I don't know how to hold the thought in my head without falling to pieces.

Two weeks ago, Kyle, the incredible, sweet boy I fell in love with four years ago, told me he doesn't want to be my husband anymore.  There was no affair, and no abuse in our relationship.  There weren't any of the typical "big problems" that usually lead to divorce.  In fact, he can't offer me much of an explanation at all.  The most clear reason he gave was, "I just need to be alone."

Germany was hard on us, I admit.  But I kept faith throughout the two years we spent there.  I did everything I could to make living in a foreign place less of a burden.  And yet, three days after we arrived in Kentucky, when I thought to myself, "Finally.  Finally, we're together at home.  Finally, things will get easier," he decided to give up. 

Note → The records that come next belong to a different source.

-- ==== Sys2Proof/Syntax.lean ====
section
/-! DEFINITION. Syntax.lean: the operations of spec/opcode_table.json, one constructor of `Instr` per row:
the block instructions (10 R223, Table 10-7), the vault entries (06 R110) and the machine's events
(95_what_each_step_holds.md).  Operands are typed; raw encodings appear only in Decode.lean. -/
namespace Sys2Proof

/-- PR of Table 10-3. -/
inductive Pr | always | onTrue | onFalse | gated
  deriving DecidableEq, Repr, Inhabited

/-- WD of Table 10-3. -/
inductive Width | w8 | w16 | w32 | w64
  deriving DecidableEq, Repr, Inhabited

/-- The ports of an instruction (R224). -/
inductive Port | a | b | p | c
  deriving DecidableEq, Repr, Inhabited

/-- A target (Tables 10-4, 10-5).  `malformed` keeps an 11-bit value that no row of the tables defines, so that
predecode can refuse it in its place (R231). -/
inductive Target
  | none
  | port (idx : BitVec 7) (p : Port)
  | slot (s : BitVec 6) (life : BitVec 3)
  | exit
  | storeData (h : Bool) (seq : BitVec 5)
  | sendData (ord : BitVec 3) (word : BitVec 2)
  | malformed (raw : BitVec 11)
  deriving DecidableEq, Repr, Inhabited

/-- What every instruction with targets carries: PR, TA, TB. -/
structure Hdr where
  pr : Pr
  ta : Target
  tb : Target
  deriving DecidableEq, Repr, Inhabited

/-- Scopes (Table 8-2), with none for a TSC of 0. -/
inductive Scope | none | cel | clu | fld | waf | sys
  deriving DecidableEq, Repr, Inhabited

/-- The rounding field of Table 12-9. -/
inductive Rm | rne | rtz | rup | rdn | sr | dyn
  deriving DecidableEq, Repr, Inhabited

/-- The scalar float formats that WD and XM[3] select (R283). -/
inductive FFmt | fp64 | fp32 | fp16 | bf16
  deriving DecidableEq, Repr, Inhabited

/-- FSGN forms (R286). -/
inductive Sgn | j | jn | jx
  deriving DecidableEq, Repr, Inhabited

/-- FCMP conditions (Table 12-11). -/
inductive FCond | eq | lt | le | un | ltq | leq
  deriving DecidableEq, Repr, Inhabited

/-- The immediate of MOVHI: bits [51:26] or bits [63:52] (R256). -/
inductive HiPart | mid (v : BitVec 26) | top (v : BitVec 12)
  deriving DecidableEq, Repr, Inhabited

/-- Layout A of Table 13-1. -/
structure LayA where
  seq : BitVec 5
  tsc : Scope
  disp : BitVec 16
  deriving DecidableEq, Repr, Inhabited

/-- Layout Q: the amount is AMT when present (XM 1) and port b when absent (XM 0). -/
structure LayQ where
  seq : BitVec 5
  tsc : Scope
  q : BitVec 6
  amt : Option (BitVec 12)
  deriving DecidableEq, Repr, Inhabited

/-- Layout S (messages). -/
structure LayS where
  seq : BitVec 5
  tsc : Scope
  vc : BitVec 3
  wcnt : BitVec 2
  deriving DecidableEq, Repr, Inhabited

/-- Layout R of Table 14-1 (vector registers). -/
structure LayR where
  seq : BitVec 5
  vd : BitVec 5
  va : BitVec 5
  vb : BitVec 5
  km : BitVec 3
  z : Bool
  bf : Bool
  ex : Bool
  deriving DecidableEq, Repr, Inhabited

/-- Layout L (linear vector memory). -/
structure LayL where
  seq : BitVec 5
  tsc : Scope
  vr : BitVec 5
  km : BitVec 3
  z : Bool
  disp : BitVec 9
  deriving DecidableEq, Repr, Inhabited

/-- Layout X (indexed vector memory). -/
structure LayX where
  seq : BitVec 5
  tsc : Scope
  vr : BitVec 5
  vi : BitVec 5
  km : BitVec 3
  z : Bool
  sc : BitVec 2
  u : Bool
  deriving DecidableEq, Repr, Inhabited

/-- Layout B (bitonic step). -/
structure LayB where
  seq : BitVec 5
  vd : BitVec 5
  vp : BitVec 5
  j : BitVec 3
  k : BitVec 3
  deriving DecidableEq, Repr, Inhabited

/-- WD and XM of a typed vector instruction (Table 14-3): float lanes or integer lanes, and XM[2:0]. -/
structure VOp where
  w : Width
  flt : Bool
  m : BitVec 3
  deriving DecidableEq, Repr, Inhabited

/-- Operand tiles, accumulator tile and Z of the MMA family (Table 15-3). -/
structure LayM where
  seq : BitVec 5
  oa : BitVec 5
  ob : BitVec 5
  at_ : BitVec 5
  z : Bool
  deriving DecidableEq, Repr, Inhabited

/-- MDRN and MDRNT (Table 15-3); `q` is present exactly when QE = 1. -/
structure LayD where
  seq : BitVec 5
  at_ : BitVec 5
  fmt : BitVec 6
  mode : BitVec 3
  sat : Bool
  q : Option (BitVec 6)
  deriving DecidableEq, Repr, Inhabited

/-- MCOMB operations (R352). -/
inductive Comb | add | max | min
  deriving DecidableEq, Repr, Inhabited

/-- Accumulator lane formats of MCLR (R351): lane tags 0, 1, 2 of R336. -/
inductive LaneFmt | i40 | a40 | a80
  deriving DecidableEq, Repr, Inhabited

/-- MSCL forms (R353): scalar from port b, or row or column factors from an operand tile. -/
inductive ScaleBy | scalar | row (ot : BitVec 5) | col (ot : BitVec 5)
  deriving DecidableEq, Repr, Inhabited

/-- Where DRD and DWR move their column (Table 6-4).  Offsets are in 128-byte units. -/
inductive VTgt
  | loc (off : BitVec 11)
  | csp (off : BitVec 14)
  | rng (ring : BitVec 5) (k : BitVec 4) (role : Bool) (off : BitVec 9)
  | opm (tile : BitVec 5) (off : BitVec 6)
  deriving DecidableEq, Repr, Inhabited

/-- DCHK kinds (R119). -/
inductive ChkKind | sem | ring | sync
  deriving DecidableEq, Repr, Inhabited

/-- A ring descriptor (R66): rd n of a cluster or td n of a cell. -/
inductive RingRef
  | cluster (k n : Nat)
  | tcm (cell n : Nat)
  deriving DecidableEq, Repr, Inhabited

/-- An agent that arrives at a ring barrier (R70). -/
inductive RingAgent
  | ctx (cell x : Nat)
  | seq (cell : Nat)
  | txe (cell : Nat)
  deriving DecidableEq, Repr, Inhabited

/-- A memory bank in the sense of R421. -/
inductive BankRef
  | tcm (cell bank : Nat)
  | csp (cluster bank : Nat)
  | fsram (field slice bank : Nat)
  | opm (cell bank : Nat)
  | acm (cell bank : Nat)
  | vault (cell bank : Nat)
  deriving DecidableEq, Repr, Inhabited

/-- A register that the Mace network, the supervisor or the host writes (R5), by the table that defines it. -/
inductive RegRef
  | ctxCsr (cell x : Nat) (csr : BitVec 12)
  | cellCsr (cell : Nat) (csr : BitVec 12)
  | cellCfg (cell : Nat)
  | codeRgn (cell : Nat)
  | htab (cell i : Nat)
  | ahtab (cell i : Nat)
  | treech (cell c : Nat)
  | vrmap (cell bank i : Nat)
  | fsslc (field s : Nat)
  | fcb (field n : Nat)
  | fvf (field : Nat)
  | pwctl (field : Nat)
  | ebcap (field : Nat)
  | duty (field : Nat)
  | ftab (i : Nat)
  | ctab (field i : Nat)
  | ltab (cluster i : Nat)
  | atab (cluster am i : Nat)
  | anmask (level node c : Nat)
  | anpad
  | slkcfg (g : Nat)
  | slkpark (g : Nat)
  | pgrant (h : Nat)
  | hwin (n : Nat)
  | mbctl
  | mbstat
  deriving DecidableEq, Repr, Inhabited

/-- A host CXL.mem access to HDM range 0 or to a window of range 1 (R462): byte offset, and the bytes of a write. -/
structure HostAcc where
  range : Nat
  off : Nat
  len : Nat
  wr : Option (List Byte)
  poi : Bool
  deriving DecidableEq, Repr, Inhabited

/-- A link frame as it arrives from another wafer (Table 17-6). -/
structure Frame where
  kind : Nat
  vc : Nat
  tag : Nat
  swafer : Nat
  dwafer : Nat
  inst : Nat
  gen : Nat
  pois : Nat
  payload : List Byte
  deriving DecidableEq, Repr, Inhabited

/-- Sumac's choice of live units for a launch (R211 step 2): each virtual number with the physical one it gets; the V/F regions
that Saffron forms at the binding, none to keep the present ones (R447); whether the binder has another placement to try (R213);
whether the launch's other wafers have completed steps 1 to 4 of R211 (R482). -/
structure Placement where
  fields : List (Nat × Nat)
  clusters : List (Nat × Nat × Nat)
  cells : List (Nat × Nat × Nat)
  regions : List (Nat × Nat × Nat × Nat) := []
  more : Bool := false
  ready : Bool := false
  deriving DecidableEq, Repr, Inhabited

/-- A kill of a launch: its record, and whether a field manager has asked the supervisor for it (R474) or its CTRL says so (R209). -/
structure KillReq where
  i : Nat
  asked : Bool := false
  deriving DecidableEq, Repr, Inhabited

/-- A segment of a configuration load: its number, and whether it is the last (R426). -/
structure SegNo where
  n : Nat
  last : Bool := false
  deriving DecidableEq, Repr, Inhabited

/-- Halt groups that are signalled, and whether a field manager signals them now (R432). -/
structure HaltSig where
  groups : BitVec 16
  manager : Bool := false
  deriving DecidableEq, Repr, Inhabited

Since he told me he wants out, he's cut off all contact with me that doesn't partain to an expedient divorce.  He leaves for New York this weekend, and won't even see me to say goodbye.

How?  And why?  And isn't there anything I can do?  I can't eat.  I can't sleep.  I can't think about anything but how horribly wrong this is.  I play every moment of our relationship over in my head to try and find one thing to change, one thing that would have led to a different outcome.  But I honestly can't see anything I've done wrong. 

I gave everything.  Sacrificed everything.  Gladly.  I felt lucky to have a love worth so much struggle.

And now he says it's over.  That I was a mistake.  That we were young.  And so many other cruel things that I can't bear to repeat.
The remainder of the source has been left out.